NCT number NCT00532194
Other study ID # 2007-001346-41
Secondary ID ISRCTN6851040320
Status Unknown status
Phase Phase 3
First received September 19, 2007
Last updated September 21, 2015
Start date July 2007
Est. completion date December 2016

Study information

Verified date September 2015
Source Medical Research Council
Contact n/a
Is FDA regulated No
Health authority
Study type Interventional

Clinical Trial Summary

The purpose of this study is to assess the safety and efficacy of cediranib in combination with standard chemotherapy, in patients who have relapsed with ovarian, fallopian tube or epithelial cancer, after first line platinum based treatment.


Description:

ICON6 is a randomised three-arm, two stage, double-blind, placebo-controlled multicentre Gynaecologic Cancer InterGroup (GCIG) phase III trial.

All patients will receive 6 cycles of platinum-based chemotherapy.

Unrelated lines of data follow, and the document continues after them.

-- ==== Sys2Proof/Laws/Frames/EswRows.lean ====
section
/-! SUPPORT. The frame of each function of `Machine/EswRows.lean`: the parts of the state it may change. -/

section

set_option Elab.async false

namespace Sys2Proof.Machine

theorem eswStop_frame (s : State) :
    Frame [.esw] s (eswStop s) := by
  unfold eswStop
  with_reducible repeat' first
    | assumption
    | decide
    | apply Frame.refl
    | apply Frame.via (State.modEsw_frame ..)

theorem audit_frame (cellsOff descsOff : Int) (loose : List LooseCell) (s : State) :
    Frame [.mbx, .log, .vz, .esw] s (audit cellsOff descsOff loose s) := by
  unfold audit
  with_reducible repeat' first
    | assumption
    | decide
    | apply Frame.refl
    | (lift_lets; intro x; apply Frame.cut x ?_ (fun _ => ?_); subst x; rotate_left; clear_value x; rotate_right)
    | (lift_lets; intro x; apply Frame.cut x.1 ?_ (fun _ => ?_); subst x; rotate_left; clear_value x; rotate_right)
    | (lift_lets; intro x; clear_value x)
    | apply Frame.via (State.modEsw_frame ..)
    | apply Frame.via (raise_frame ..)
    | apply Frame.ite

theorem iommuFault_frame (v : Nat) (s : State) :
    Frame [.mbx, .log, .vz] s (iommuFault v s) := by
  unfold iommuFault
  with_reducible repeat' first
    | assumption
    | decide
    | apply Frame.refl
    | (lift_lets; intro x; apply Frame.cut x ?_ (fun _ => ?_); subst x; rotate_left; clear_value x; rotate_right)
    | (lift_lets; intro x; apply Frame.cut x.1 ?_ (fun _ => ?_); subst x; rotate_left; clear_value x; rotate_right)
    | (lift_lets; intro x; clear_value x)
    | apply Frame.via (raise_frame ..)
    | apply Frame.ite
    | split
    | apply Frame.set_vz

theorem eswStart_frame (s : State) :
    Frame [.esw] s (eswStart s) := by
  unfold eswStart
  with_reducible repeat' first
    | assumption
    | decide
    | apply Frame.refl
    | (lift_lets; intro x; apply Frame.cut x ?_ (fun _ => ?_); subst x; rotate_left; clear_value x; rotate_right)
    | (lift_lets; intro x; apply Frame.cut x.1 ?_ (fun _ => ?_); subst x; rotate_left; clear_value x; rotate_right)
    | (lift_lets; intro x; clear_value x)
    | apply Frame.via (State.modEsw_frame ..)

theorem takeI3_frame (s : State) :
    Frame [.sig] s (takeI3 s) := by
  unfold takeI3
  with_reducible repeat' first
    | assumption
    | decide
    | apply Frame.refl
    | apply Frame.via (State.modSig_frame ..)

theorem macsecIn_frame (p : Nat) (check : PortCheck) (s : State) :
    Frame [.esw] s (macsecIn p check s).1 := by
  unfold macsecIn
  with_reducible repeat' first
    | assumption
    | decide
    | apply Frame.refl
    | apply Frame.via (State.modSwCount_frame ..)
    | apply Frame.via (State.modSwp_frame ..)
    | apply Frame.ite
    | apply Frame.ite1
    | split

theorem ingress_frame (p : Nat) (check : PortCheck) (f : EthFrame) (station : Nat) (rivals : List Rival) (s : State) :
    Frame [.mbx, .log, .vz, .esw] s (ingress p check f station rivals s) := by
  unfold ingress
  with_reducible repeat' first
    | assumption
    | decide
    | apply Frame.refl
    | (lift_lets; intro x; apply Frame.cut x ?_ (fun _ => ?_); subst x; rotate_left; clear_value x; rotate_right)
    | (lift_lets; intro x; apply Frame.cut x.1 ?_ (fun _ => ?_); subst x; rotate_left; clear_value x; rotate_right)
    | (lift_lets; intro x; clear_value x)
    | apply Frame.via (State.modSwCount_frame ..)
    | apply Frame.via (macsecIn_frame ..)
    | apply Frame.via (switchFrame_frame ..)
    | apply Frame.ite
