theorem shedModule_frame (s : State) :
    Frame [.mbx, .log, .vz, .ch] s (shedModule s) := by
  unfold shedModule
  with_reducible repeat' first
    | assumption
    | decide
    | apply Frame.refl
    | (lift_lets; intro x; apply Frame.cut x ?_ (fun _ => ?_); subst x; rotate_left; clear_value x; rotate_right)
    | (lift_lets; intro x; apply Frame.cut x.1 ?_ (fun _ => ?_); subst x; rotate_left; clear_value x; rotate_right)
    | (lift_lets; intro x; clear_value x)
    | apply Frame.via (shedAll_frame ..)
    | apply Frame.ite
    | split
    | apply Frame.set_ch

theorem loadSample_frame (s : State) :
    Frame [.ch] s (loadSample s) := by
  unfold loadSample
  with_reducible repeat' first
    | assumption
    | decide
    | apply Frame.refl
    | apply Frame.ite
    | split
    | apply Frame.set_ch
    | dsimp only

theorem loadCheck_frame (s : State) :
    Frame [.mbx, .log, .vz, .ch] s (loadCheck s) := by
  unfold loadCheck
  with_reducible repeat' first
    | assumption
    | decide
    | apply Frame.refl
    | (lift_lets; intro x; apply Frame.cut x ?_ (fun _ => ?_); subst x; rotate_left; clear_value x; rotate_right)
    | (lift_lets; intro x; apply Frame.cut x.1 ?_ (fun _ => ?_); subst x; rotate_left; clear_value x; rotate_right)
    | (lift_lets; intro x; clear_value x)
    | apply Frame.via (loadSample_frame ..)
    | apply Frame.via (shedGroup_frame ..)
    | apply Frame.via (shedModule_frame ..)
    | apply Frame.ite
    | apply Frame.foldl
    | apply Frame.foldl1
    | intro _
    | split
    | apply Frame.set_ch

theorem execGroupLoadCheck_frame (s : State) :
    Framed [.mbx, .log, .vz, .ch] s (execGroupLoadCheck s) := by
  unfold execGroupLoadCheck
  with_reducible repeat' first
    | apply Framed.next
    | assumption
    | decide
    | apply Frame.refl
    | apply Frame.via (loadCheck_frame ..)
    | apply Frame.ite

theorem shedAgain_frame (s : State) :
    Frame [.mbx, .log, .vz, .ch] s (shedAgain s) := by
  unfold shedAgain
  with_reducible repeat' first
    | assumption
    | decide
    | apply Frame.refl
    | (lift_lets; intro x; apply Frame.cut x ?_ (fun _ => ?_); subst x; rotate_left; clear_value x; rotate_right)
    | (lift_lets; intro x; apply Frame.cut x.1 ?_ (fun _ => ?_); subst x; rotate_left; clear_value x; rotate_right)
    | (lift_lets; intro x; clear_value x)
    | apply Frame.via (shedGroup_frame ..)
    | apply Frame.via (shedModule_frame ..)
    | apply Frame.ite
    | apply Frame.foldl
    | apply Frame.foldl1
    | intro _

theorem execLoadShedStep_frame (s : State) :
    Framed [.mbx, .log, .vz, .ch] s (execLoadShedStep s) := by
  unfold execLoadShedStep
  with_reducible repeat' first
    | apply Framed.next
    | assumption
    | decide
    | apply Frame.refl
    | apply Frame.via (shedAgain_frame ..)
    | apply Frame.ite

theorem orphanEnd_frame (i : Nat) (s : State) :
    Frame [.ch] s (orphanEnd i s) := by
  unfold orphanEnd
  with_reducible repeat' first
    | assumption
    | decide
    | apply Frame.refl
    | apply Frame.via (State.modChan_frame ..)
    | apply Frame.via (urgentDie_frame ..)
    | apply Frame.ite

theorem execOrphanTimeout_frame (ch : Fin 112) (s : State) :
    Framed [.ch] s (execOrphanTimeout ch s) := by
  unfold execOrphanTimeout
  with_reducible repeat' first
    | apply Framed.next
    | assumption
    | decide
    | apply Frame.refl
    | apply Frame.via (orphanEnd_frame ..)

Trial drug will be administered for up to 18 months from randomisation or until progression, whichever is sooner. Patients who have not progressed at 18 months from randomisation can continue Trial Drug until progression, if in the opinion of the clinician and the patient there is continuing clinical benefit.

Patients in Arm A (the reference arm) will receive a platinum-based chemotherapy regimen plus a daily oral placebo tablet for the duration of the chemotherapy and up to 18 months from randomisation or until progression.

Patients in Arm B (concurrent cediranib arm) will also receive a platinum-based chemotherapy regimen plus daily oral cediranib during chemotherapy only, and then an oral daily placebo tablet up to 18 months from randomisation or until progression.

Patients in Arm C (concurrent and maintenance cediranib arm) will also receive a platinum-based chemotherapy regimen plus oral cediranib daily during chemotherapy and then continued up to 18 months from randomisation or until progression.


Other known NCT identifiers
  • NCT00544973

Recruitment information / eligibility

Status Unknown status
Enrollment 486
Est. completion date December 2016
Est. primary completion date April 2013
Accepts healthy volunteers No
Gender Female
Age group 18 Years and older
Eligibility Inclusion Criteria:

1. Females aged >= 18 years with previous histologically proven diagnosis of

- Epithelial ovarian carcinoma

- Fallopian tube carcinoma

- Primary serous peritoneal carcinoma requiring treatment with further platinum-based chemotherapy > 6 months after their last cycle of first-line chemotherapy and 6 weeks after maintenance that is not chemotherapy based.

2. Signed informed consent and ability to comply with the protocol

3. Ability to commence treatment within approximately 2 weeks of randomisation

4. CT or MRI proven relapsed disease (measurable or non-measurable)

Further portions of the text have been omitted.